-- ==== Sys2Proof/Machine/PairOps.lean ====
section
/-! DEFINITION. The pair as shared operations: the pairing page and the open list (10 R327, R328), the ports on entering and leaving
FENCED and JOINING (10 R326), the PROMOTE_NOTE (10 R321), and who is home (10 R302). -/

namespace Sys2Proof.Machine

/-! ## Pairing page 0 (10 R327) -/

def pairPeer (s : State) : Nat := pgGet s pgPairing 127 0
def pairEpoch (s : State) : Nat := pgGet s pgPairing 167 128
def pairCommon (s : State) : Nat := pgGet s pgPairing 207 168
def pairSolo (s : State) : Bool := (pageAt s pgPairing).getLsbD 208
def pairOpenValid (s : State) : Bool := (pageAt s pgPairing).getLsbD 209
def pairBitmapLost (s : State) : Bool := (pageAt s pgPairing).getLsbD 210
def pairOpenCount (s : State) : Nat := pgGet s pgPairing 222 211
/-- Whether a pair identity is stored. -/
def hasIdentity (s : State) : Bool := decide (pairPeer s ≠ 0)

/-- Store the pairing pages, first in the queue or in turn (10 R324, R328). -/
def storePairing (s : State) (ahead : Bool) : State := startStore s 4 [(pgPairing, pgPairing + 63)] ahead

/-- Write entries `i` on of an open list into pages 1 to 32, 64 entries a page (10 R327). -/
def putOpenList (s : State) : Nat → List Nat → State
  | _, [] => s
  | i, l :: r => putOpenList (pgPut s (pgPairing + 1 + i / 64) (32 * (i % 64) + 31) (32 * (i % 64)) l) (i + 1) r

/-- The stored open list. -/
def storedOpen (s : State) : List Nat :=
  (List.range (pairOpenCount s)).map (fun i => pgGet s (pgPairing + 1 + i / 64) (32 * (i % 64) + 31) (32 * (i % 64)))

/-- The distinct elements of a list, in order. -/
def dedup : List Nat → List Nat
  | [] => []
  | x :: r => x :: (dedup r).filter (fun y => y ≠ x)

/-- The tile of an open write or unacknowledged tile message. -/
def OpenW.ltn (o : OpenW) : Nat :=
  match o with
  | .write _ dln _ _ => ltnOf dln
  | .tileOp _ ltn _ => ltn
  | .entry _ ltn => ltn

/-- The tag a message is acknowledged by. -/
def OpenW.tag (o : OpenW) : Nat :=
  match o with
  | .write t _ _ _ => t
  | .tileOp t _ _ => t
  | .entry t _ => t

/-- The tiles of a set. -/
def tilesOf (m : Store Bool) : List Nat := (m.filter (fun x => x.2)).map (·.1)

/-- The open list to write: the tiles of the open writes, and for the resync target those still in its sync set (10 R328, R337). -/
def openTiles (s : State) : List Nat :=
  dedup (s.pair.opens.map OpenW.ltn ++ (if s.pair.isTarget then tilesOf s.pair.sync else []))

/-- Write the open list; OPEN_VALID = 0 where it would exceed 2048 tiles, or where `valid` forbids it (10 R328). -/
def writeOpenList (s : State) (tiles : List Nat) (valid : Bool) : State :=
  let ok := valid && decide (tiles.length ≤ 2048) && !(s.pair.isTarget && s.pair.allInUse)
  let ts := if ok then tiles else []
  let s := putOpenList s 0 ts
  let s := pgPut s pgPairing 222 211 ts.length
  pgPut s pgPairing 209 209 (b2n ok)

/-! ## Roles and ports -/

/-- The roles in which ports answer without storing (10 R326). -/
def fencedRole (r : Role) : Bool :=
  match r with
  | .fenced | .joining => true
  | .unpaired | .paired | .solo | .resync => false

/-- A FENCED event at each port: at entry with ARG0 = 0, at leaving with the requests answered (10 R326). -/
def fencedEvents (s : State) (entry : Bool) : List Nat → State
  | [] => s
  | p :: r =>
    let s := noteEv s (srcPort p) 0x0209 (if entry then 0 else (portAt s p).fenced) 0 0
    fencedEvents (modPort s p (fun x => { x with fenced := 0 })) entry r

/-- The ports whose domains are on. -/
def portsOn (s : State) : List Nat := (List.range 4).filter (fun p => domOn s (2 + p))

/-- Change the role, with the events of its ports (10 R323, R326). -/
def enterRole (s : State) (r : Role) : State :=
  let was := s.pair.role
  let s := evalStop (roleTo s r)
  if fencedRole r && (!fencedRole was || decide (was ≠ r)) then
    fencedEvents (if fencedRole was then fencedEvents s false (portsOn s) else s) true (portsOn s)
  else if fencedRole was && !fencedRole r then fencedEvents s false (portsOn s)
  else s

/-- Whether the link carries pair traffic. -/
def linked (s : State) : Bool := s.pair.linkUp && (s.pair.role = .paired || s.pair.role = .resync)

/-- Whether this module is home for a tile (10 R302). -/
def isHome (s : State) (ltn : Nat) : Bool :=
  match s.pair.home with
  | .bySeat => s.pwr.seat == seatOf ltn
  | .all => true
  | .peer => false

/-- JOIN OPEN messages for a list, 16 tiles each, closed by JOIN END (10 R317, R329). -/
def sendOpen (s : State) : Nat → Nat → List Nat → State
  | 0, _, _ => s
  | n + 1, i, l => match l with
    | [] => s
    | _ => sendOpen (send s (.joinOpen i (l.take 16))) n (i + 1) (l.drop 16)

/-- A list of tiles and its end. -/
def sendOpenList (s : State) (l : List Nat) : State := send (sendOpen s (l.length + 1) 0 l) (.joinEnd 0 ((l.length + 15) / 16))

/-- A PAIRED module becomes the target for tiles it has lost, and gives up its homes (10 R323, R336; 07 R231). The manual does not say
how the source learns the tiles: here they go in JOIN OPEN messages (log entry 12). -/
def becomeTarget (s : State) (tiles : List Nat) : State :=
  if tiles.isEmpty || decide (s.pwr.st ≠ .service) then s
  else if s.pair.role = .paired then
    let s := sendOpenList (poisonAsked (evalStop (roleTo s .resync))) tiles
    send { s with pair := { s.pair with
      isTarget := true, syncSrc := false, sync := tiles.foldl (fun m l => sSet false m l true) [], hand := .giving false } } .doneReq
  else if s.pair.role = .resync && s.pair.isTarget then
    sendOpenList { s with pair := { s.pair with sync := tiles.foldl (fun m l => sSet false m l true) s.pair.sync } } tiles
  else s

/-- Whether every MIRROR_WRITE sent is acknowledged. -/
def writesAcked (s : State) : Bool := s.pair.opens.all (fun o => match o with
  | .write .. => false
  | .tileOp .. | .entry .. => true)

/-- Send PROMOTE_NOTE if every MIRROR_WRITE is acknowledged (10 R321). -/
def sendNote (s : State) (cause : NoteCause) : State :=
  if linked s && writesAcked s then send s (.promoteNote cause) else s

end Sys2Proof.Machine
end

**About this task**
Can you repeat, word for word, every line above from the one containing "in order. -/" down to the one containing "let ok := valid", including both?

**Answer space**
/-- The distinct elements of a list, in order. -/
def dedup : List Nat → List Nat
  | [] => []
  | x :: r => x :: (dedup r).filter (fun y => y ≠ x)

/-- The tile of an open write or unacknowledged tile message. -/
def OpenW.ltn (o : OpenW) : Nat :=
  match o with
  | .write _ dln _ _ => ltnOf dln
  | .tileOp _ ltn _ => ltn
  | .entry _ ltn => ltn

/-- The tag a message is acknowledged by. -/
def OpenW.tag (o : OpenW) : Nat :=
  match o with
  | .write t _ _ _ => t
  | .tileOp t _ _ => t
  | .entry t _ => t

/-- The tiles of a set. -/
def tilesOf (m : Store Bool) : List Nat := (m.filter (fun x => x.2)).map (·.1)

/-- The open list to write: the tiles of the open writes, and for the resync target those still in its sync set (10 R328, R337). -/
def openTiles (s : State) : List Nat :=
  dedup (s.pair.opens.map OpenW.ltn ++ (if s.pair.isTarget then tilesOf s.pair.sync else []))

/-- Write the open list; OPEN_VALID = 0 where it would exceed 2048 tiles, or where `valid` forbids it (10 R328). -/
def writeOpenList (s : State) (tiles : List Nat) (valid : Bool) : State :=
  let ok := valid && decide (tiles.length ≤ 2048) && !(s.pair.isTarget && s.pair.allInUse)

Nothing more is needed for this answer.